▸ **What this task involves**: Go to the line containing "List.pairwise_map.2 (h.rising.imp Nat.ne_of_lt)" in the records below and print it and every following line exactly, on through the line containing "(08, R179). -/", then stop.

▸ **Source material**:

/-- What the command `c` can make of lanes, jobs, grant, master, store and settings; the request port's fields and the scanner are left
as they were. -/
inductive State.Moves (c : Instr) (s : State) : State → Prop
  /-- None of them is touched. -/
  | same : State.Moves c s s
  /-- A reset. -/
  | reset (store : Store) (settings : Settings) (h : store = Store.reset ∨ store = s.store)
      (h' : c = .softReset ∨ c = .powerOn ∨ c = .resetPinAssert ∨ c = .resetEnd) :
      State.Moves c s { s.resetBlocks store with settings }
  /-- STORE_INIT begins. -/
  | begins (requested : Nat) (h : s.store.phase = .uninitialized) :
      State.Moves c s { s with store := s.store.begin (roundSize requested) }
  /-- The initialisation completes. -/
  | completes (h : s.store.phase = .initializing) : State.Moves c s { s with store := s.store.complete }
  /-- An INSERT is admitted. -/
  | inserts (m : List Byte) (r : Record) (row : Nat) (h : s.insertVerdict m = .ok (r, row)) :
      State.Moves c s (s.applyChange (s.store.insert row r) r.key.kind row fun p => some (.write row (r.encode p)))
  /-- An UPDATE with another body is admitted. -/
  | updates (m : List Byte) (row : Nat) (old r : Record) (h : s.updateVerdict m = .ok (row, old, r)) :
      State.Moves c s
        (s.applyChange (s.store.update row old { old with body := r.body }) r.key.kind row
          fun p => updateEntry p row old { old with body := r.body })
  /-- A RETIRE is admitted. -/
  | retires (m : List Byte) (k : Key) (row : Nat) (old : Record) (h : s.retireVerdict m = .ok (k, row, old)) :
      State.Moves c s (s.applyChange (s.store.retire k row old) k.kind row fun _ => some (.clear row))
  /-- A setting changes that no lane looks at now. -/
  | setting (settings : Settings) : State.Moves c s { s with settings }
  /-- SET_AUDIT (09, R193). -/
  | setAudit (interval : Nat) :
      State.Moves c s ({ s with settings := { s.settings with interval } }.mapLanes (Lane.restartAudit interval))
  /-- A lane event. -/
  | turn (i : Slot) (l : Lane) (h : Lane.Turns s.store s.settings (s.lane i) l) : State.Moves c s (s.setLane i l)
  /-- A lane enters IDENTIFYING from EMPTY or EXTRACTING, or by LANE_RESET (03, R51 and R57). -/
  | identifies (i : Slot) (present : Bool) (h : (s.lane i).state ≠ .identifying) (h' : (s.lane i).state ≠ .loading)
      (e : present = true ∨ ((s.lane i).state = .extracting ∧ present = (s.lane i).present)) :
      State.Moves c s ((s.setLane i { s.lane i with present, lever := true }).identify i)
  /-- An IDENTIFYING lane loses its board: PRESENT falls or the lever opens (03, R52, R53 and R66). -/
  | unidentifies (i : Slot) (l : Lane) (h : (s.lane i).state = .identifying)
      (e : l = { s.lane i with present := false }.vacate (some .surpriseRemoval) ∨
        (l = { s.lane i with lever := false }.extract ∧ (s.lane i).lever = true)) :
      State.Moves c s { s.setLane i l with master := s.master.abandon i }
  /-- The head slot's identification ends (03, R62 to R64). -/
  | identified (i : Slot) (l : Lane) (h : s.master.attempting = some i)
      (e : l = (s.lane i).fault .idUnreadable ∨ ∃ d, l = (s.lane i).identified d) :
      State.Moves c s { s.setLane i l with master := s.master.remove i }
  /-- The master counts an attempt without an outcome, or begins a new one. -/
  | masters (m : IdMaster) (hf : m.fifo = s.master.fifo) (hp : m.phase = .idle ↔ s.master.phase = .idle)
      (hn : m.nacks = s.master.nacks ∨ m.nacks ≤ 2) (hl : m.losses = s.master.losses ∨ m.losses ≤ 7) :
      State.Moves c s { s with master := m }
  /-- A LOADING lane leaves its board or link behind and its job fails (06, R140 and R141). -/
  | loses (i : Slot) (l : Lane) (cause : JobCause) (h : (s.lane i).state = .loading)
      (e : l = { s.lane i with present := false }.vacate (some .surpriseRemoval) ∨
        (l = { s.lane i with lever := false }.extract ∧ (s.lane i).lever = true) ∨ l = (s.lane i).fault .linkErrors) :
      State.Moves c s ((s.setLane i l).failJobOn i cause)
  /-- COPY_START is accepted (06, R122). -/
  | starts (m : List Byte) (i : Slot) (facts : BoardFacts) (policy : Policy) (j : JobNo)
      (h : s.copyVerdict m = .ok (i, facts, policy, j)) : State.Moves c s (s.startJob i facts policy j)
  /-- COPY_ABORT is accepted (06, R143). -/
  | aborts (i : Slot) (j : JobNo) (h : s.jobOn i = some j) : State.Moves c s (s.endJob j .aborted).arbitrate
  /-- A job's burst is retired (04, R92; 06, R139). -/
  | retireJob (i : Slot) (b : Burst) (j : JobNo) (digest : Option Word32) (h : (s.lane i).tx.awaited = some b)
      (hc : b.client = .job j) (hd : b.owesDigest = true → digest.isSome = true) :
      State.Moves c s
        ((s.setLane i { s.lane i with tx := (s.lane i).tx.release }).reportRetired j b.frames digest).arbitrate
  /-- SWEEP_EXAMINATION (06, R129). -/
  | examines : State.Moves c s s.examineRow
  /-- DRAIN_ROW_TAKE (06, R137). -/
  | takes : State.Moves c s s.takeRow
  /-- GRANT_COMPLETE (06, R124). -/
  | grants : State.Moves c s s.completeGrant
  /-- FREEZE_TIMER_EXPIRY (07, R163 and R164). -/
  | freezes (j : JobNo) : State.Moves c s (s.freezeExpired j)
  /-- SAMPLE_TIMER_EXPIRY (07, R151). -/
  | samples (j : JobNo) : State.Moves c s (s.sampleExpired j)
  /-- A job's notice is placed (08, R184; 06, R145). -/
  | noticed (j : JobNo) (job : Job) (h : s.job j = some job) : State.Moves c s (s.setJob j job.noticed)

--

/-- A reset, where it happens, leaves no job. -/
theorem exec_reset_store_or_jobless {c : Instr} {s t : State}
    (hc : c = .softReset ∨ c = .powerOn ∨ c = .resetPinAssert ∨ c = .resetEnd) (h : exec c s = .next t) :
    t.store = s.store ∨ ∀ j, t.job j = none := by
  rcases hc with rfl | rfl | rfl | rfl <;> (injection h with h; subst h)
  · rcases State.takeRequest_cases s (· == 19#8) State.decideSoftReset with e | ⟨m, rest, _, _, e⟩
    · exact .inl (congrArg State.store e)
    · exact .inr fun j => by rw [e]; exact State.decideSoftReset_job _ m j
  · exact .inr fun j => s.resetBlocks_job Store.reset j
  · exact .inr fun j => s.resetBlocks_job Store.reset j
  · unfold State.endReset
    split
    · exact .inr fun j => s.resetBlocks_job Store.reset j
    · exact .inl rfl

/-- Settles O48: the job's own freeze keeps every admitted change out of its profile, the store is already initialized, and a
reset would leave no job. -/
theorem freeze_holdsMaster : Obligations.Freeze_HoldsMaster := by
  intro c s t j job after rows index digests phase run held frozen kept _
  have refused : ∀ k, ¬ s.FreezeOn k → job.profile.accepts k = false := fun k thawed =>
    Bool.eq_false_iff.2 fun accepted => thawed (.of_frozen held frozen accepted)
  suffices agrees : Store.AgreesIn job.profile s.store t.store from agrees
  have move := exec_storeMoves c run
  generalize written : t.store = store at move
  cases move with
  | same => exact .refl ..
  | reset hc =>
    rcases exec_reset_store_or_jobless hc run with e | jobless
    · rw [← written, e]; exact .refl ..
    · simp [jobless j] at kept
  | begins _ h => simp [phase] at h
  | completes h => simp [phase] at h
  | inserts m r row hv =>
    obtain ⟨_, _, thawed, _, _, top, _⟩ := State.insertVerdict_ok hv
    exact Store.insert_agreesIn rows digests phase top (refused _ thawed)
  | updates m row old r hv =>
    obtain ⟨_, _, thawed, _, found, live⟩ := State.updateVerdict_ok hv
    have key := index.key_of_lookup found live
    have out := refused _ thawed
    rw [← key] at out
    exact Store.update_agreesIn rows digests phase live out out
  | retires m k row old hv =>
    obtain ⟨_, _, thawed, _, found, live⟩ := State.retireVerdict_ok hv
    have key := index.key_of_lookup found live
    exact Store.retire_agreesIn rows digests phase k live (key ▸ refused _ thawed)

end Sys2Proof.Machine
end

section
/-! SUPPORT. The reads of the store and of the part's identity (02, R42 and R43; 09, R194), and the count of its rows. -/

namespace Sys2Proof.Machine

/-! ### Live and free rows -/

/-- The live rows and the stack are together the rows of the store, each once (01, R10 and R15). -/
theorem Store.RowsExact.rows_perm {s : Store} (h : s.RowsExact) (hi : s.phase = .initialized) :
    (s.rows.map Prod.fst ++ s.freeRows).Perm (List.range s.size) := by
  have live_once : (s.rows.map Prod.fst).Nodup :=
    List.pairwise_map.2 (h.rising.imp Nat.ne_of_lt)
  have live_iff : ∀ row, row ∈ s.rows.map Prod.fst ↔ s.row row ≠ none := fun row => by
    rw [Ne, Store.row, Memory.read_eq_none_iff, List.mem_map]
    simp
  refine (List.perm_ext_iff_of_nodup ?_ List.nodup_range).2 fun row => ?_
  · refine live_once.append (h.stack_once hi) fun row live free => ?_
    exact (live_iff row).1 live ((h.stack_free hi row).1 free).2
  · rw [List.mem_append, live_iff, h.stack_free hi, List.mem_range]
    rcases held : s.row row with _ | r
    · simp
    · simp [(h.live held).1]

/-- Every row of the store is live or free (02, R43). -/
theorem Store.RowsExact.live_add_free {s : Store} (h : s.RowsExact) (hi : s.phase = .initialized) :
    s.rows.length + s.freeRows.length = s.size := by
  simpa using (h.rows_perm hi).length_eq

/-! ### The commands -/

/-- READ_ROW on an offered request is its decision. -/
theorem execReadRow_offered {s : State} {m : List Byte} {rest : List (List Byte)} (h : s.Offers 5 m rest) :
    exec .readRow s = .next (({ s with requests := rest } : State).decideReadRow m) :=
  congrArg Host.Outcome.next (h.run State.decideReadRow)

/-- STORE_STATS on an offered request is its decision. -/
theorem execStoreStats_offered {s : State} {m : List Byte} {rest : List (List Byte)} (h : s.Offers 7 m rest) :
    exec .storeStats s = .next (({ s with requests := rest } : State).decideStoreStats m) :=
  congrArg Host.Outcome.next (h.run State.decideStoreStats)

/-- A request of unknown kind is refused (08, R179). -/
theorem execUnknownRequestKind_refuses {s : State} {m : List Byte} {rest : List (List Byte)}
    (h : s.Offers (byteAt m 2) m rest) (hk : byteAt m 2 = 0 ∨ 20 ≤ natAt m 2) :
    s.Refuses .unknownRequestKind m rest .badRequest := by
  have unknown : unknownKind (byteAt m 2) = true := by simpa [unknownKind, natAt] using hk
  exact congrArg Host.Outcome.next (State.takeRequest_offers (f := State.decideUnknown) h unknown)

▸ **Exercise response**:
    List.pairwise_map.2 (h.rising.imp Nat.ne_of_lt)
  have live_iff : ∀ row, row ∈ s.rows.map Prod.fst ↔ s.row row ≠ none := fun row => by
    rw [Ne, Store.row, Memory.read_eq_none_iff, List.mem_map]
    simp
  refine (List.perm_ext_iff_of_nodup ?_ List.nodup_range).2 fun row => ?_
  · refine live_once.append (h.stack_once hi) fun row live free => ?_
    exact (live_iff row).1 live ((h.stack_free hi row).1 free).2
  · rw [List.mem_append, live_iff, h.stack_free hi, List.mem_range]
    rcases held : s.row row with _ | r
    · simp
    · simp [(h.live held).1]

/-- Every row of the store is live or free (02, R43). -/
theorem Store.RowsExact.live_add_free {s : Store} (h : s.RowsExact) (hi : s.phase = .initialized) :
    s.rows.length + s.freeRows.length = s.size := by
  simpa using (h.rows_perm hi).length_eq

/-! ### The commands -/

/-- READ_ROW on an offered request is its decision. -/
theorem execReadRow_offered {s : State} {m : List Byte} {rest : List (List Byte)} (h : s.Offers 5 m rest) :
    exec .readRow s = .next (({ s with requests := rest } : State).decideReadRow m) :=
  congrArg Host.Outcome.next (h.run State.decideReadRow)

/-- STORE_STATS on an offered request is its decision. -/
theorem execStoreStats_offered {s : State} {m : List Byte} {rest : List (List Byte)} (h : s.Offers 7 m rest) :
    exec .storeStats s = .next (({ s with requests := rest } : State).decideStoreStats m) :=
  congrArg Host.Outcome.next (h.run State.decideStoreStats)

/-- A request of unknown kind is refused (08, R179). -/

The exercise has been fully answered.